WHAT YOU NEED TO DO
After locating the line that contains "[] => .next s" in the data below, set down exactly that line and each one after it through the line that contains "issues; with none", and nothing more.

Saved entries
*** Begin section ***
-- ==== Sys2Proof/Tests/Slice0.lean ====
section
/-! SUPPORT. The model's own tests: an ill-formed term for each check of WellFormed, single steps on small states with results taken from
the rules, and for each obligation with hypotheses a state and operands that meet them, at the ends of their ranges. -/

namespace Sys2Proof.Tests

open Sys2Proof.Machine

set_option Elab.async false

/-! ### Small states -/

/-- A state with fields set: field, page or block, value, instance. -/
def put (s : State) (l : List (Fld × Nat × Nat × Nat)) : State := l.foldl (fun s x => s.wr x.1 x.2.1 x.2.2.1 x.2.2.2) s

/-- The first port records of a plan: two uplinks of leaf 5, a gallery port of link group 0, two bypass ports that name each other. -/
def portRecs : List PortRec := [⟨roleDown, 0, 0, 5, 0, 0, 0, 0, 0⟩, ⟨roleDown, 0, 0, 5, 1, 0, 0, 0, 0⟩, ⟨roleGallery, 0, 0, 0, 0, 0, 2, 0, 0⟩,
  ⟨roleBypass, 0, 0, 0, 0, 0, 0, 4, 0⟩, ⟨roleBypass, 0, 0, 0, 0, 0, 0, 3, 0⟩]

/-- A plan of two halls. -/
def plan : Plan := ⟨1, 0, 0, 0, 0, 1, 0, 0, portRecs⟩

/-- Power is good, four cores run, the plan is active, sessions 0 and 1 are admitted with different keys, and queue pair 0 of port 0 is
session 0's. -/
def on : State := { State.reset with
  power := { Power.off with supplied := true, step := 6, pwrOk := true }
  boot := { State.reset.boot with cores := 15, plan := some plan }
  mgmt := { Mgmt.fresh with
    sessions := [(0, ⟨true, false, true, 0, 7, [1, 2, 3, 4], 0⟩), (1, ⟨true, false, true, 0, 8, [1, 2, 3, 4], 0⟩)]
    qps := [(0, { Qp.none with mode := .ready, session := 0 })] } }

/-- Sub-port 0 of port 0 with this link state and this record. -/
def linked (v : Nat) (x : SubPort) : State := (put on [(OPT_PORT_STATE.state, portPage 0, v, 0), (OPT_PORT_CFG.sub_enable, portPage 0, 1, 0)]).setSub 0 x

/-- A descriptor of opcode `op` with D1 on, fetched for session 0. -/
def desc (op : Nat) (l : List Nat) : Descriptor := ⟨0, op * 2 ^ 52 :: l, 0, true, on.rolesWord 0, on.credential 0, false, false⟩

/-- `s` with command ring 0 session 0's and `e` its only command. -/
def withFront (s : State) (e : Descriptor) : State :=
  { put s [(CTL_RING_CFG.owner, ringBlock 0, 0, 0), (CTL_RING_CFG.enable, ringBlock 0, 1, 0)] with
    mgmt := { s.mgmt with rings := [(0, { Ring.fresh with inflight := [e] })] } }

/-- What makes a command the oldest of ring 0 and ready to run. -/
theorem met_front {s : State} {r op : Nat} {fw : Bool} {e : Descriptor} (h : (s.ring r).inflight.head? = some e ∧ e.bad = false ∧ e.opcode = op
    ∧ (s.ring r).waiting = false ∧ e.allowed = true ∧ s.boot.cores ≠ 0) : s.atFront r op fw e :=
  ⟨h.1, h.2.1, h.2.2.1, h.2.2.2.1, h.2.2.2.2.1, fun _ => h.2.2.2.2.2⟩

/-! ### Well-formed commands -/

/-- One ill-formed term for each check. -/
theorem test_ill_formed_terms_are_refused : (∀ c ∈ [Instr.coldBoot true [], .warmResetRelease [] true, .dieResetRelease 1 [], .pageSoftReset 0 1,
    .pageConfigRestore 1, .meshLaneGroupFail 0 0 0 [], .meshCrossing 2 2 .forward, .registerWrite 0 4 0, .registerWrite 0 0x10000000 0,
    .cmReq 0 (2 ^ 24) [] .plain, .pgCommitWrite 0 1 0, .pgCommitAbort 0 1, .bankSwap 1, .pgGuardWrite 0 1 0, .routeDrainQueuesEmpty 1,
    .routeDrainExpiry 4, .laserInputsReady 0 [], .calibrationDone 0 [], .linkDownDeclare 0 0, .linkDownDeclare 0 7, .berWindow 0 [] (List.replicate 4 ⟨0, 0⟩),
    .berWindow 0 [0, 0, 0, 0] [], .thermalSensorRead 0 0 [] 0 0, .dieStandbyExit 0 1 [], .packageStandbyExit 0 [],
    .neighborDiscovery 0 (2 ^ 128) .plain], c.wellFormed = false) := by decide +kernel

/-- Their neighbours are well formed. -/
theorem test_well_formed_terms_pass : (∀ c ∈ [Instr.coldBoot true (List.replicate 24 true), .pageSoftReset 0 pwrPkgPage, .meshCrossing 2 1 .forward,
    .registerWrite 0 0xFFFFFF8 0, .cmReq 0 (2 ^ 24 - 1) [] .plain, .routeDrainExpiry 3, .linkDownDeclare 0 6,
    .neighborDiscovery 0 (2 ^ 128 - 1) .plain], c.wellFormed = true) := by decide +kernel

/-- An ill-formed command stops with its fault at every state. -/
theorem test_ill_formed_command_faults (s : State) : exec (.meshCrossing 2 2 .forward) s = .fault .illFormed := rfl
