-- ==== Sys2Proof/Config.lean ====
section
/-! DEFINITION. The three construction parameters of R7. The spec leaves each of them open, so the machine that
`State.reset` constructs takes them from constants with no body: nothing can be proved of their values. -/

namespace Sys2Proof

/-- What PARSE and SETTXT do with a number of 2^32 or more (R7, R145). -/
inductive ParseOverflow where
  | fail
  | wrap
deriving DecidableEq, Repr, Inhabited

/-- MEM_SIZE: the number of bytes of memory, `0 <= MEM_SIZE <= 2^32` (R7). -/
abbrev MemSize := Fin (2 ^ 32 + 1)

namespace Config

/-- MEM_SIZE of the constructed block (R7): open, so it has no body (log 2). -/
opaque memSize : MemSize

/-- REG_INIT: the value of each register after construction (R7, R32, D8): open, so it has no body (log 3). -/
opaque regInit : RegFile → Fin 8 → Word

/-- PARSE_OVERFLOW of the constructed block (R7, R145, D23): open, so it has no body (log 2). -/
opaque parseOverflow : ParseOverflow

end Config

end Sys2Proof
end

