-- ==== Sys2Proof/Machine/Step.lean ====
section
/-! DEFINITION. One step serves one request (R60, R188): the host issues it, it is decoded (R67), and its operation runs
to completion and answers. With no request there is nothing to serve and nothing changes (R181; log 5). -/

namespace Sys2Proof.Machine

/-- Serving one request. An illegal word reads no operand and changes no state but the response (R67, R164). -/
def step (s : State) : Host.Outcome State Fault Refusal :=
  match s.script with
  | [] => .next s
  | q :: rest =>
    match decode q.cmd with
    | .ok i => exec i (s.accept q rest)
    | .error _ => (s.accept q rest).perform opIllegal

/-- The state whose next step serves the given command word: the word becomes the CMD of the next request the host
issues; with none scheduled, of one whose other ports stay as they are (log 6). -/
def State.withFetchWord (s : State) (nbits w : Nat) : State :=
  match s.script with
  | [] => { s with script := [{ s.req with cmd := BitVec.ofNat 32 (w % 2 ^ nbits) }] }
  | q :: rest => { s with script := { q with cmd := BitVec.ofNat 32 (w % 2 ^ nbits) } :: rest }

end Sys2Proof.Machine
end

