/-- A step that serves a request which does not write a register keeps it. -/
theorem step_readReg {s t : State} {q : Request} {rest : List Request} {r : Reg} (hs : s.script = q :: rest)
    (hq : q.KeepsReg r) (h : step s = .next t) : t.readReg r = s.readReg r := by
  rw [step_eq_perform_serveRequest hs, State.perform_eq] at h
  rw [← Host.Outcome.next.inj h]
  exact serveRequest_readReg hq ..

theorem State.HoldsUnwritten.step {s t : State} {r : Reg} {v : Word} (h : s.HoldsUnwritten r v)
    (hstep : step s = .next t) : t.HoldsUnwritten r v := by
  obtain ⟨holds, unwritten⟩ := h
  obtain ⟨-, rfl⟩ | ⟨q, rest, hs, ht⟩ := step_next hstep
  · exact ⟨holds, unwritten⟩
  · rw [hs] at unwritten
    refine ⟨(step_readReg hs (unwritten q (.head _)) hstep).trans holds, ?_⟩
    rw [ht, State.answer_script, State.accept_script]
    exact fun q' hq' => unwritten q' (.tail _ hq')

/-! ## Runs -/

/-- A run of one step more is a step and then the run. -/
theorem run_succ_next {M : Host.Core} {k : Nat} {s t : M.State} (h : M.run (k + 1) s = .next t) :
    ∃ u, M.step s = .next u ∧ M.run k u = .next t := by
  rw [Host.Core.run] at h
  cases hstep : M.step s with
  | next u => exact ⟨u, rfl, by rwa [hstep] at h⟩
  | fault r => simp [hstep] at h
  | refused r => simp [hstep] at h

/-- What holds of a state and is kept by every step holds after every run. -/
theorem run_of_step_keeps {M : Host.Core} {P : M.State → Prop} (keeps : ∀ {s t}, P s → M.step s = .next t → P t)
    {k : Nat} {s t : M.State} (h : P s) (hrun : M.run k s = .next t) : P t := by
  induction k generalizing s with
  | zero => exact Host.Outcome.next.inj hrun ▸ h
  | succ k ih =>
    obtain ⟨u, hstep, hrest⟩ := run_succ_next hrun
    exact ih (keeps h hstep) hrest

/-! ## RDREG and WRREG (R120, R121) -/

/-- RDREG answers the register's value, and nothing else changes. -/
theorem exec_rdreg (s : State) (r : Reg) :
    exec (.rdreg r) s =
      .next { s with responses := s.responses ++ [⟨.ok, 0, s.readReg r, false, false, []⟩] } :=
  exec_answers_word (q := s.req) rfl

/-- Settles O33: every step keeps `HoldsUnwritten`, which construction gives with REG_INIT for the value. -/
theorem readRegister : Obligations.ReadRegister := by
  refine ⟨exec_rdreg, fun s t q rest r hs hw ht => step_readReg hs ⟨hw, ht⟩, fun n init o r l k t hl hrun => ?_,
    fun f i => Fields.toWord_ofReg .RDREG ⟨f, i⟩⟩
  have constructed : State.HoldsUnwritten { State.construct n init o with script := l } r (init r.file r.index) :=
    ⟨Block.construct_readReg init r, hl⟩
  obtain ⟨holds, -⟩ := run_of_step_keeps State.HoldsUnwritten.step constructed hrun
  rw [exec_rdreg, holds]

/-- Writing a register writes nothing but the two files. -/
theorem Block.writeReg_eq (b : Block) (r : Reg) (v : Word) :
    b.writeReg r v = { b with dregs := (b.writeReg r v).dregs, aregs := (b.writeReg r v).aregs } := by
  obtain ⟨_ | _, i⟩ := r <;> rfl

/-- Settles O34: the operation is `writeReg` of P1. -/
theorem writeRegister : Obligations.WriteRegister := by
  refine ⟨fun s r => ⟨_, exec_eq_perform .., Block.readReg_writeReg_same .., fun _ => Block.readReg_writeReg_other _ _,
    ?_, fun own => ?_⟩, fun f i => Fields.toWord_ofReg .WRREG ⟨f, i⟩⟩
  · exact congrArg (fun b => s.answer (b, Response.plain)) (Block.writeReg_eq s.toBlock r s.req.p1)
  · have same : s.toBlock.writeReg r s.req.p1 = s.toBlock := own ▸ Block.writeReg_readReg ..
    exact ⟨congrArg Block.dregs same, congrArg Block.aregs same⟩

/-! ## RDFLG and WRFLG (R122, R123) -/

/-- RDFLG shows flag k on bit k (R122). -/
theorem flagsWord_getLsbD (f : BitVec 3) {k : Nat} (hk : k < 3) : (flagsWord f).getLsbD k = f.getLsbD k := by
  have inWord : k < 32 := by omega
  simp [flagsWord, inWord]

/-- RDFLG shows zero above the flags (R122). -/
theorem flagsWord_above (f : BitVec 3) : (flagsWord f).extractLsb' 3 29 = 0 := by
  revert f; decide

/-- WRFLG takes flag k from bit k (R123). -/
theorem flagsOfWord_getLsbD (v : Word) {k : Nat} (hk : k < 3) : (flagsOfWord v).getLsbD k = v.getLsbD k := by
  simp [flagsOfWord, hk]

/-- Settles O35: the flags are the low three bits of the word, both ways. -/
theorem readAndWriteFlags : Obligations.ReadAndWriteFlags := by
  refine ⟨fun s => ⟨flagsWord s.flags, exec_answers_word (q := s.req) rfl, ?_⟩,
    fun s => ⟨_, exec_eq_perform .., rfl, ?_⟩, by decide, by decide⟩
  · exact ⟨flagsWord_getLsbD _ (by decide), flagsWord_getLsbD _ (by decide), flagsWord_getLsbD _ (by decide),
      flagsWord_above _⟩
  · exact ⟨flagsOfWord_getLsbD _ (by decide), flagsOfWord_getLsbD _ (by decide), flagsOfWord_getLsbD _ (by decide)⟩

/-! ## The two files exchanged (R124) -/

/-- The block with the contents of the two files exchanged. -/
def Block.swapFiles (b : Block) : Block := b.setRegs b.aregs b.dregs

theorem State.swapFiles_eq (s : State) : s.swapFiles = { s with toBlock := s.toBlock.swapFiles } := rfl

@[simp] theorem Block.readReg_swapFiles (b : Block) (r : Reg) : b.swapFiles.readReg (swapReg r) = b.readReg r := by
  obtain ⟨_ | _, i⟩ := r <;> rfl

@[simp] theorem Block.writeReg_swapFiles (b : Block) (r : Reg) (v : Word) :
    b.swapFiles.writeReg (swapReg r) v = (b.writeReg r v).swapFiles := by
  obtain ⟨_ | _, i⟩ := r <;> rfl

/-- A command that writes no register keeps both files. -/
theorem operationOf_files {i : Instr} (hw : ∀ r, i ≠ .wrreg r) (ht : ∀ r, i ≠ .settxt r) (p : Params) (q : Request)
    (b : Block) : (operationOf i p q b).1.dregs = b.dregs ∧ (operationOf i p q b).1.aregs = b.aregs := by
  obtain e | ⟨-, a, bs, e⟩ | ⟨r, v, e | e, -⟩ | ⟨-, f, e⟩ := operationOf_writes i p q
  · rw [e]; exact ⟨rfl, rfl⟩
  · rw [e]; exact ⟨rfl, rfl⟩
  · exact absurd e (hw r)
  · exact absurd e (ht r)
  · rw [e]; exact ⟨rfl, rfl⟩

/-- A command that neither reads nor writes a register does the same on the block with its files exchanged. -/
theorem operationOf_swapFiles_of_no_register {i : Instr} (hr : ∀ r, i ≠ .rdreg r) (hv : ∀ r, i ≠ .valstr r)
    (hw : ∀ r, i ≠ .wrreg r) (ht : ∀ r, i ≠ .settxt r) (p : Params) (q : Request) (b : Block) :
    operationOf i p q b.swapFiles = ((operationOf i p q b).1.swapFiles, (operationOf i p q b).2) := by
  obtain ⟨data, address⟩ := operationOf_files hw ht p q b
  rw [Block.swapFiles, Block.swapFiles, data, address]
  exact operationOf_setRegs hr hv hw ht p q b b.aregs b.dregs

/-- Exchanging the files in the command and in the block exchanges them in the outcome and keeps the response: the four
commands that read or write a register do it in the other file, and the others do not touch the files (R124). -/
theorem operationOf_swapInstr {i : Instr} (hn : ∀ r, i ≠ .name r) (p : Params) (q : Request) (b : Block) :
    operationOf (swapInstr i) p q b.swapFiles =
      ((operationOf i p q b).1.swapFiles, (operationOf i p q b).2) := by
  cases i with
  | rdreg r => simp [swapInstr, operationOf, opRdreg]
  | valstr r => simp [swapInstr, operationOf, opValstr]
  | wrreg r => simp [swapInstr, operationOf, opWrreg]
  | settxt r => simp [swapInstr, operationOf, opSettxt_eq]
  | name r => exact absurd rfl (hn r)
  | _ => exact operationOf_swapFiles_of_no_register (by nofun) (by nofun) (by nofun) (by nofun) p q b

/-- Settles O36: `operationOf_swapInstr` for the commands; the digit of a name depends on the index alone. -/
theorem theTwoRegisterFilesBehaveAlike : Obligations.TheTwoRegisterFilesBehaveAlike := by
  refine ⟨fun i s t hn h => ?_, fun i s => ⟨lowerDigit i.val, exec_eq_perform .., exec_eq_perform ..⟩⟩
  rw [exec_next h, exec_eq_perform, State.perform_eq, State.swapFiles_eq, operationOf_swapInstr hn]
  rfl

end Sys2Proof.Machine
end

section
/-! SUPPORT. The text interface (R135 to R151): a formatted value digit by digit, the parser on a text in three parts, the
round trip through text, and what the text commands answer and write. -/

namespace Sys2Proof.Machine

/-! ## The digits of a formatted value, one by one (R137, R138) -/

/-- The zeros and the natural digits together are all the digits of a number up to the width, each the lowercase digit of
its own quotient. -/
theorem zeros_append_naturalText (fuel n : Nat) :
    List.replicate (fuel - (naturalText fuel n).length) '0' ++ naturalText fuel n =
      (List.range fuel).map fun k => lowerDigit (n / 16 ^ (fuel - 1 - k) % 16) := by
  induction fuel generalizing n with
  | zero => rfl
  | succ fuel ih =>
    have quotient : ∀ k ∈ List.range fuel, lowerDigit (n / 16 ^ (fuel + 1 - 1 - k) % 16) =
        lowerDigit (n / 16 / 16 ^ (fuel - 1 - k) % 16) := fun k hk => by
      have exponent : fuel + 1 - 1 - k = fuel - 1 - k + 1 := by have := List.mem_range.mp hk; omega
      rw [exponent, Nat.pow_succ', Nat.div_div_eq_div_mul]
    rw [List.range_succ, List.map_append, List.map_congr_left quotient, naturalText, naturalDigits_succ]
    split
    next small =>
      have zeros : (List.range fuel).map (fun k => lowerDigit (n / 16 / 16 ^ (fuel - 1 - k) % 16)) =
          List.replicate fuel '0' := by
        refine List.eq_replicate_iff.mpr ⟨by rw [List.length_map, List.length_range], fun c hc => ?_⟩
        obtain ⟨k, -, rfl⟩ := List.mem_map.mp hc
        rw [Nat.div_eq_of_lt small, Nat.zero_div]
        rfl
      rw [zeros]
      simp [Nat.mod_eq_of_lt small]
    next =>
      rw [← ih (n / 16)]
      simp [naturalText]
*** End section ***
RESPONSE
  | [] => .next s
  | q :: rest =>
    match decode q.cmd with
    | .ok i => exec i (s.accept q rest)
    | .error _ => (s.accept q rest).perform opIllegal

/-- The state whose next step serves the given command word: the word becomes the CMD of the next request the host
issues; with none scheduled, of one whose other ports stay as they are (log 6). -/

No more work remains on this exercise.